In the episode "Just a Perfect Day", Maria goes into the ladies' toilet to find Maddy bleeding out on the floor, having been stabbed in the back by the evil Chantelle, a convict whom Maddy had treated. She does the resuscitation procedure on Maddy, but at the end of the episode it is shown that Maddy has actually died and Maria blames herself for her friend's death. In the following week's episode, "What will Survive of Us?", Maria struggles to come to terms with Maddy's death, blaming herself for not moving the OUT OF ORDER sign from outside the toilet which, if she had, Maddy would have been found sooner and probably still be alive now. Not even the news that Chantelle has been arrested is enough to reassure her. Maria is asked by Linden to write a speech for Maddy's memorial service, which she does, but she can't read it because she is too upset. Donna steps in and reads the speech on Maria's behalf.

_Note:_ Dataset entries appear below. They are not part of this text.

/-- The codes of actions and answers in the BINDING_FIRED report are those of R211 and R215, the result code that of a
FAILED answer and 0 beside DONE and TAKEN, by the model's choice (log 69). The actions of a firing entry and their answers
(R137-R142): a scene go or cursor move is TAKEN, or done at once, or refused, and the scene order that it supersedes is
followed by the scene unit's next order before the answer (R195; log 31); a stage action joins the request list or meets
LIST_FULL; a pedal's target lies on the line between the span's bounds, to the nearest whole number, and an UNRESOLVED span
fails; tuner, mutes and notice answer at once. At the boundary a pedal's value is held within the range of the stage's
parameter and set as STAGE_SET sets it, and fails where STAGE_SET would (R24). Where an action fails with no target or flag
worked out the answer holds 0 (log 49), what the action has no field for is 0 (log 69), and a refused move shows no scene
(log 30). An answer is reported when the entry asks for it, when it FAILED, and always for REPORT_ONLY. Spans (R139) are
resolved against the LIVE bank. Follow (R143): at the scene-live notice the view is the new bank's, every span is resolved,
and pedals 0 and 1, when READY, fire the entry they would find if it is a following PARAM_FROM_PEDAL; at the none-live
notice the view and every span go (R75). -/
def Obligations.ActionsAreSentAndAnswered : Prop :=
  (∀ s : State,
    (∀ n, moveCursor n s = takeRequest (newRequest .go (s.scene.setList.entries.getD n 0) none (.setList n))
      { s with scene := { s.scene with cursor := n } }) ∧
    (∀ (l : SetList) (cursor : Nat) (absolute : Bool) (v : Int),
      let aim : Int := if absolute = true then v else cursor + v
      l.move cursor absolute v = if l.count = 0 then .error .emptyEntry else if 0 ≤ aim ∧ aim < l.count then .ok aim.toNat
        else if absolute = false ∧ l.wrap = true then .ok (aim % l.count).toNat else .error .badArgument) ∧
    (∀ r : Request, s.goAtOnce r = true ↔ r.kind = .go ∧ r.reswap = false ∧ s.activeScene = some r.scene ∧
      s.scene.state ≠ .fading ∧ s.scene.state ≠ .leanEmptying ∧
      (s.scene.state = .idle ∨ ∀ old, s.scene.latch = some old → old.scene ≠ r.scene)) ∧
    (∀ n, s.spanOf ⟨.localTable, n⟩ = s.bind.localSpans.getD n none ∧
      s.spanOf ⟨.globalTable, n⟩ = s.bind.globalSpans.getD n none) ∧
    s.localEntries = (match s.bind.view with
      | none => []
      | some k => (s.lane.banks.get k).bindings) ∧
    (∀ (x : Stage) (index : Nat), x.settable index = (x.kind.param (x.target 0) index).filter fun c => c.cls != .loadTime) ∧
    (∀ r : LaneRequest, r.isBinding = false ↔
      (∃ i lane p index v, r = .setOrder i lane p index v) ∨ ∃ i lane p v, r = .bypassOrder i lane p v) ∧
    ∀ lane p : Nat,
      let good := (lane = 1 ∨ lane = 2) ∧ p ≤ 11
      (¬ good → s.findStage lane p = .error .badArgument) ∧ (good → s.liveBank = none → s.findStage lane p = .error .notReady) ∧
      ∀ bank ln, good → laneNumber ln = lane → s.liveBank = some bank →
        s.findStage lane p = match s.stageAt bank ln p with
          | none => .error .badArgument
          | some x => .ok (bank, ln, x)) ∧
  (∀ (f : Firing) (s : State),
    let answer := fun (kind : AnswerKind) (first position : Nat) (value : Int) (u : State) =>
      answerFiring f ⟨kind, false, false, first, position, value, none⟩ u
    let listed := fun (r : LaneRequest) (lane p : Nat) (v : Int) =>
      if 31 ≤ (s.lane.requests.filter LaneRequest.isBinding).length then
        answerFiring f ⟨.failed .notReady, false, true, lane, p, v, none⟩ s
      else { s with lane := { s.lane with requests := s.lane.requests ++ [r] } }
    let moved := fun (absolute : Bool) (v : Int) => match s.scene.setList.move s.scene.cursor absolute v with
      | .error c => answer (.failed c) 0xFF 0 0 s
      | .ok n => answer .taken (s.scene.setList.entries.getD n 0) 0 0 (chooseScene (moveCursor n s))
    let muted := fun (change : MuteSet → MuteSet) =>
      let u := changeMute change s
      answer .done u.lane.mute.code 0 0 u
    (∀ n p, f.action = .sceneGo n p →
      let r := newRequest .go n p (.binding f.ref)
      let bad := 63 < n ∨ ∃ q, p = some q ∧ (q.f < 1 ∨ 250 < q.f ∨ 250 < q.g)
      (bad → fireAction f s = answer (.failed .badArgument) n 0 0 s) ∧
      (¬ bad → fireAction f s = answer (if s.goAtOnce r then .done else .taken) n 0 0 (chooseScene (takeRequest r s)))) ∧
    (∀ v, f.action = .setlistStep v → fireAction f s = moved false v) ∧
    (∀ n, f.action = .setlistJump n → fireAction f s = moved true n) ∧
    (∀ lane p, (f.action = .stageToggle lane p → fireAction f s = listed (.toggle f lane p) lane p 0) ∧
      (f.action = .stageOn lane p → fireAction f s = listed (.engage f lane p) lane p 0) ∧
      (f.action = .stageOff lane p → fireAction f s = listed (.bypass f lane p) lane p 0)) ∧
    (∀ lane p index lo hi, f.action = .paramFromPedal lane p index lo hi →
      (s.spanOf f.ref = none → fireAction f s =
        answer (.failed (if s.liveBank = none then .notReady else .badArgument)) lane p 0 s) ∧
      ∀ x y v, s.spanOf f.ref = some (x, y) → f.event = .pedal 0 v ∨ f.event = .pedal 1 v →
        let aim := x + ((y - x) * v * 2 + 1000) / 2000
        fireAction f s = listed (.param f lane p index aim) lane p aim) ∧
    (f.action = .tunerToggle → ∃ u, u = (if s.tuner.settings.on then switchTunerOff s else switchTunerOn s) ∧
      fireAction f s = answerFiring f ⟨.done, false, false, 0, 0, 0, some u.tuner.settings.on⟩ u ∧
      u.tuner.settings.on = !s.tuner.settings.on) ∧
    (f.action = .muteToggle → fireAction f s = muted fun m => { m with switch := !m.switch }) ∧
    (f.action = .linkMuteOn → fireAction f s = muted fun m => { m with link := true }) ∧
    (f.action = .linkMuteOff → fireAction f s = muted fun m => { m with link := false }) ∧
    (∀ m, f.action = .notice m →
      (s.noticeFault = none → fireAction f s = answer .done 0 0 0 (offerNotice m s)) ∧
      ∀ c, s.noticeFault = some c → fireAction f s = answerFiring f ⟨.failed c, true, false, 0, 0, 0, none⟩ s) ∧
    (f.action = .reportOnly → fireAction f s = answer .done 0 0 0 s) ∧
    (∀ lane p, (∀ r change, (r = .toggle f lane p ∧ change = Bool.not) ∨ (r = .engage f lane p ∧ change = fun _ => false) ∨
        (r = .bypass f lane p ∧ change = fun _ => true) →
      (∀ c, s.findStage lane p = .error c → applyRequest s r = answer (.failed c) lane p 0 s) ∧
      ∀ bank ln x, s.findStage lane p = .ok (bank, ln, x) → applyRequest s r = answer .done lane p
        (if change x.bypass then 1 else 0) (putStage bank ln p { x with bypass := change x.bypass } s)) ∧
      ∀ index v, (∀ c, s.findStage lane p = .error c →
          applyRequest s (.param f lane p index v) = answer (.failed c) lane p v s) ∧
        ∀ bank ln x, s.findStage lane p = .ok (bank, ln, x) →
          (x.settable index = none → applyRequest s (.param f lane p index v) = answer (.failed .badArgument) lane p v s) ∧
          ∀ c, x.settable index = some c →
            let w := max c.min (min c.max v)
            applyRequest s (.param f lane p index v) = answer .done lane p w (putStage bank ln p
              ((x.setTarget s.lane.notedTempo index c.cls w).followIn (s.lane.banks.get bank).runMode) s))) ∧
  (∀ (f : Firing) (x : Answer) (s : State),
    let r := firedReport f x
    let told := f.report = true ∨ (∃ c, x.kind = .failed c) ∨ f.action = .reportOnly
    (told → answerFiring f x s = appendReport r s) ∧ (¬ told → answerFiring f x s = s) ∧
    ((AnswerKind.done.code, AnswerKind.done.resultCode) = (0, 0) ∧ (AnswerKind.taken.code, AnswerKind.taken.resultCode) = (1, 0) ∧
      ∀ c, ((AnswerKind.failed c).code, (AnswerKind.failed c).resultCode) = (2, c.code)) ∧
    (∀ a b c n q v lo hi m, [Action.sceneGo n q, .setlistStep v, .setlistJump n, .stageToggle a b, .stageOn a b, .stageOff a b,
      .paramFromPedal a b c lo hi, .tunerToggle, .muteToggle, .linkMuteOn, .linkMuteOff, .tap, .notice m, .reportOnly].map
        Action.code = [1, 2, 3, 4, 5, 6, 7, 8, 9, 10, 11, 12, 13, 14]) ∧
    r.flags = natOfBool x.kind.isFailed + 2 * natOfBool f.follow + 4 * natOfBool x.noticeDropped +
      8 * natOfBool x.listFull ∧
    r.words = [bytePair 4 r.flags, word (sourceEntry f.ref), lowWord f.time, highWord f.time] ++ f.event.words ++
      [bytePair f.action.code x.kind.code, bytePair x.kind.resultCode 0, bytePair x.first x.position, wordOfInt x.value,
        0, 0, 0, 0]) ∧
  (∀ (s : State) (e : Entry) (lane p index : Nat) (lo hi : Int), e.action = .paramFromPedal lane p index lo hi →
    (∀ c, s.findStage lane p = .error c → s.resolveSpan (some e) = none) ∧
    ∀ bank ln x, s.findStage lane p = .ok (bank, ln, x) →
      (x.settable index = none → s.resolveSpan (some e) = none) ∧
      ∀ c, x.settable index = some c →
        s.resolveSpan (some e) = some (max c.min (min c.max lo), max c.min (min c.max hi))) ∧
  (∀ (k : BankId) (s : State),
    let u := { s with bind := { s.bind with view := some k } }
    let v := { u with bind := { u.bind with
      localSpans := (s.lane.banks.get k).bindings.map u.resolveSpan, globalSpans := s.bind.global.map u.resolveSpan } }
    bindSceneLive k s = followPedal 1 (followPedal 0 v) ∧
    bindNoneLive s = { s with bind := { s.bind with
      view := none, localSpans := [], globalSpans := s.bind.global.map fun _ => none } }) ∧
  ∀ (p : Nat) (s : State),
    let x := s.pedal p
    let event := ControlEvent.pedal p x.value
    let follows := fun (e : Entry) => e.follow = true ∧ ∃ a b c d g, e.action = .paramFromPedal a b c d g
    (x.state ≠ .ready ∨ s.lookup event = none → followPedal p s = s) ∧
    ∀ r e, x.state = .ready → s.lookup event = some (r, e) →
      (follows e → followPedal p s = fireAction ⟨r, e.report, event, s.frameCounter, true, e.action⟩
        { s with bind := { s.bind with fires := s.bind.fires + 1 } }) ∧
      (¬ follows e → followPedal p s = s)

In September 2009 Maria ended up being hit by a car outside the hospital. Following Maria's accident, Ric tried to save her life. A fracture was discovered in Maria's spine. When she woke up she had no feeling in the lower part of her body. Donna tried to lift Maria's spirits and tried to get her to make friends with another patient on the ward. Maria learns she could be paralysed for life and her only chance is an operation which could cost her everything. Ric and Henry Miller operate on Maria. Maria is determined to stay positive about her future.

Maria left Holby in May 2010 when she got a new job.

===Departure===

On 17 February 2010, it was announced on the official Holby City website that Phoebe Thomas had just shot her final scenes as Maria which will be on screen in May.

Phoebe Thomas as Maria on Children in Need

==In popular culture==
The 17 November 2006 Children in Need charity telethon included a segment featuring the Holby City cast performing a version of Hung Up by Madonna. Although the character had not yet made her on-screen debut in the programme, Phoebe Thomas as Maria Kendall appeared in the sketch – as did fellow newcomers Peter Wingfield (Dan Clifford) and Nadine Lewington (Maddy Young) who also had yet to arrive in the show itself.